Resetting the Trigger on the Poison Pill: Selectica's Unanticipated Consequences
Paul H. Edelman
Vanderbilt University - Law School
Randall S. Thomas
Vanderbilt University - Law School; European Corporate Governance Institute (ECGI)
June 28, 2010
Vanderbilt Law and Economics Research Paper No. 10-16
The Delaware Chancery Court recently applied the Unitrin case to uphold the validity of an NOL Rights Plan with a 5 percent trigger level in Selectica, Inc. v. Versata Enterprises, Inc. The Chancery Court’s ruling is sufficiently expansive that it sanctions the reduction of Rights Plans’ trigger levels to 5 percent at all Delaware corporations. Using a weighted voting model, we show that such an across the board reduction of trigger levels would have important, unanticipated consequences.

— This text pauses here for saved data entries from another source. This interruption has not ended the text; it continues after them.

-- ==== Sys2Proof/Laws/Sequencer.lean ====
section
/-! SUPPORT. What `exec` does, said once for all operations: a pure function unit presents a value that depends on the
operands and the parameters only; every other operation runs the plan of `planOf`. -/

namespace Sys2Proof.Machine

/-- The nine pure function units (R2). -/
def isPure : Instr → Bool
  | .encode _ _ _ | .extract _ _ | .decode0 _ | .decode1 _ | .decode2 _ | .decode3 _ | .enumEncode _
  | .enumDecode _ _ | .sdec _ _ _ => true
  | _ => false

/-- The value a pure function unit presents. -/
def pureValue (p : Config.Params) : Instr → Except Refusal Value
  | .encode f cur c => (checkedCode f c).map fun c => .byte (encodeField f cur c)
  | .extract f v => .ok (.code (extractField f v))
  | .decode0 v => .ok (.decoded0 (decodeReg0 v))
  | .decode1 v => .ok (.decoded1 (decodeReg1 v))
  | .decode2 v => .ok (.decoded2 (decodeReg2 v))
  | .decode3 v => .ok (.decoded3 (decodeReg3 v))
  | .enumEncode x => (checkedVariant p x).map .code
  | .enumDecode f c => enumDecodeValue p f c
  | .sdec b0 b1 b2 => .ok (.int32 (decodeSample ⟨b0, b1, b2⟩))
  | _ => .ok .none

theorem exec_of_pure (i : Instr) (s : State) (h : isPure i = true) : exec i s = present (pureValue s.params i) s := by
  cases i <;> first | rfl | cases h

theorem exec_of_bus (i : Instr) (s : State) (h : isPure i = false) : exec i s = perform i (planOf s.params i) s := by
  cases i <;> first | rfl | cases h

/-- The one inversion lemma of `exec`: a next state comes from `IDLE`, and is a presented value or a run. -/
theorem exec_next_cases {i : Instr} {s t : State} (h : exec i s = .next t) :
    s.seq = .idle ∧
      ((isPure i = true ∧ s.params.exposePrimitives = true ∧
          ∃ v, pureValue s.params i = .ok v ∧ t = { s with response := some (.ok v) }) ∨
       (isPure i = false ∧ ∃ pl, planOf s.params i = .ok pl ∧ t = runPhases i pl 0 pl.phases (invoke i s))) := by
  cases hp : isPure i with
  | true =>
    rw [exec_of_pure i s hp] at h
    obtain ⟨hs, he, v, hv, ht⟩ := present_next h
    exact ⟨hs, .inl ⟨rfl, he, v, hv, ht⟩⟩
  | false =>
    rw [exec_of_bus i s hp] at h
    obtain ⟨hs, pl, hpl, ht⟩ := perform_next h
    exact ⟨hs, .inr ⟨rfl, pl, hpl, ht⟩⟩

/-! ### Operand checks -/

theorem checkedCode_ok {f : Field} {c : Byte} (h : codeFits f c = true) : checkedCode f c = .ok c := by
  simp [checkedCode, h]

theorem checkedCode_error {f : Field} {c : Byte} (h : codeFits f c = false) : checkedCode f c = .error .codeTooWide := by
  simp [checkedCode, h]

theorem checkedVariant_ok {p : Config.Params} {x : Variant} {c : Byte} (h : enumEncode p x = some c) :
    checkedVariant p x = .ok c := by
  simp [checkedVariant, h]

theorem checkedVariant_error {p : Config.Params} {x : Variant} (h : enumEncode p x = none) :
    checkedVariant p x = .error .notAVariant := by
  simp [checkedVariant, h]

theorem typedSetter_ok {p : Config.Params} {x : Variant} {c : Byte} (h : enumEncode p x = some c) :
    typedSetter p x = .ok ⟨readModifyWrite (variantField x) c, .nothing⟩ := by
  simp [typedSetter, checkedVariant_ok h]

theorem typedSetter_error {p : Config.Params} {x : Variant} (h : enumEncode p x = none) :
    typedSetter p x = .error .notAVariant := by
  simp [typedSetter, checkedVariant_error h]

/-- A typed setter's plan is there exactly for a variant of its field. -/
theorem typedSetter_isOk (p : Config.Params) (x : Variant) :
    (∃ pl, typedSetter p x = .ok pl ∧ pl.phases.length = 2) ↔ x.wellFormed p = true := by
  unfold Variant.wellFormed
  cases h : enumEncode p x with
  | none => simp [typedSetter_error h]
  | some c => simp [typedSetter_ok h, readModifyWrite]

/-- Every plan of an operation with bus traffic has at least one transaction and at most six. -/
theorem plan_length {p : Config.Params} {i : Instr} {pl : Plan} (h : planOf p i = .ok pl) (hp : isPure i = false) :
    1 ≤ pl.phases.length ∧ pl.phases.length ≤ 6 := by
  have setter : ∀ x, typedSetter p x = .ok pl → 1 ≤ pl.phases.length ∧ pl.phases.length ≤ 6 := by
    intro x hx
    cases hc : enumEncode p x with
    | none => rw [typedSetter_error hc] at hx; cases hx
    | some c => rw [typedSetter_ok hc] at hx; cases hx; simp [readModifyWrite]
  cases i <;> first
    | exact setter _ h
    | (cases hp; done)
    | skip
  case wreg => simp only [planOf, planWreg, exposed] at h; split at h <;> cases h; simp
  case rreg => simp only [planOf, planRreg, exposed] at h; split at h <;> cases h; simp
  case reset => simp only [planOf, planReset, exposed] at h; split at h <;> cases h; simp
  case start => simp only [planOf, planStart, exposed] at h; split at h <;> cases h; simp
  case sread => simp only [planOf, planSread, exposed] at h; split at h <;> cases h; simp
  case setFieldRaw f c =>
    simp only [planOf, planSetFieldRaw, exposed] at h
    split at h
    · split at h <;> cases h; simp [readModifyWrite]
    · cases h
  case beginInit => cases h; cases p.placement <;> decide
  case readSingleShot => cases h; decide
  case readChannel m =>
    simp only [planOf, planReadChannel] at h
    split at h <;> cases h; simp [readModifyWrite, singleShotPhases]
  case dumpRegisters => cases h; decide

/-- The operations HOST may present are those with a plan or a value. -/
theorem plan_of_invocable {p : Config.Params} {i : Instr} (h : i.invocable p = true) (hp : isPure i = false) :
    ∃ pl, planOf p i = .ok pl := by
  have setter : ∀ x : Variant, x.wellFormed p = true → ∃ pl, typedSetter p x = .ok pl := fun x hx =>
    let ⟨pl, h, _⟩ := (typedSetter_isOk p x).2 hx
    ⟨pl, h⟩
  cases i <;> simp only [Instr.invocable, Instr.wellFormed, Instr.needsExposure, Bool.and_eq_true, Bool.or_eq_true,
      Bool.not_true, Bool.not_false, true_and, and_true, true_or, false_or, Bool.false_eq_true] at h <;> first
    | exact setter _ h
    | (cases hp; done)
    | skip
  case wreg => simp [planOf, planWreg, exposed, h]
  case rreg => simp [planOf, planRreg, exposed, h]
  case reset => simp [planOf, planReset, exposed, h]
  case start => simp [planOf, planStart, exposed, h]
  case sread => simp [planOf, planSread, exposed, h]
  case setFieldRaw f c =>
    simp [planOf, planSetFieldRaw, exposed, checkedField, checkedCode, h]
  case beginInit => exact ⟨_, rfl⟩
  case readSingleShot => exact ⟨_, rfl⟩
  case readChannel m =>
    obtain ⟨c, hc⟩ := Option.isSome_iff_exists.1 h
    simp [planOf, planReadChannel, checkedVariant_ok hc]
  case dumpRegisters => exact ⟨_, rfl⟩

end Sys2Proof.Machine
end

In particular, we demonstrate that it would favor hedge funds and private equity firms at the expense of strategic acquirers, and that it would greatly increase the power of third party proxy voting advisors. We conclude that the Delaware Supreme Court should consider these unintended side effects in crafting its decision in this case, and that it should adopt an expansive reading of the meaning of preclusive defensive tactics based on its earlier precedent in Unitrin and Moran.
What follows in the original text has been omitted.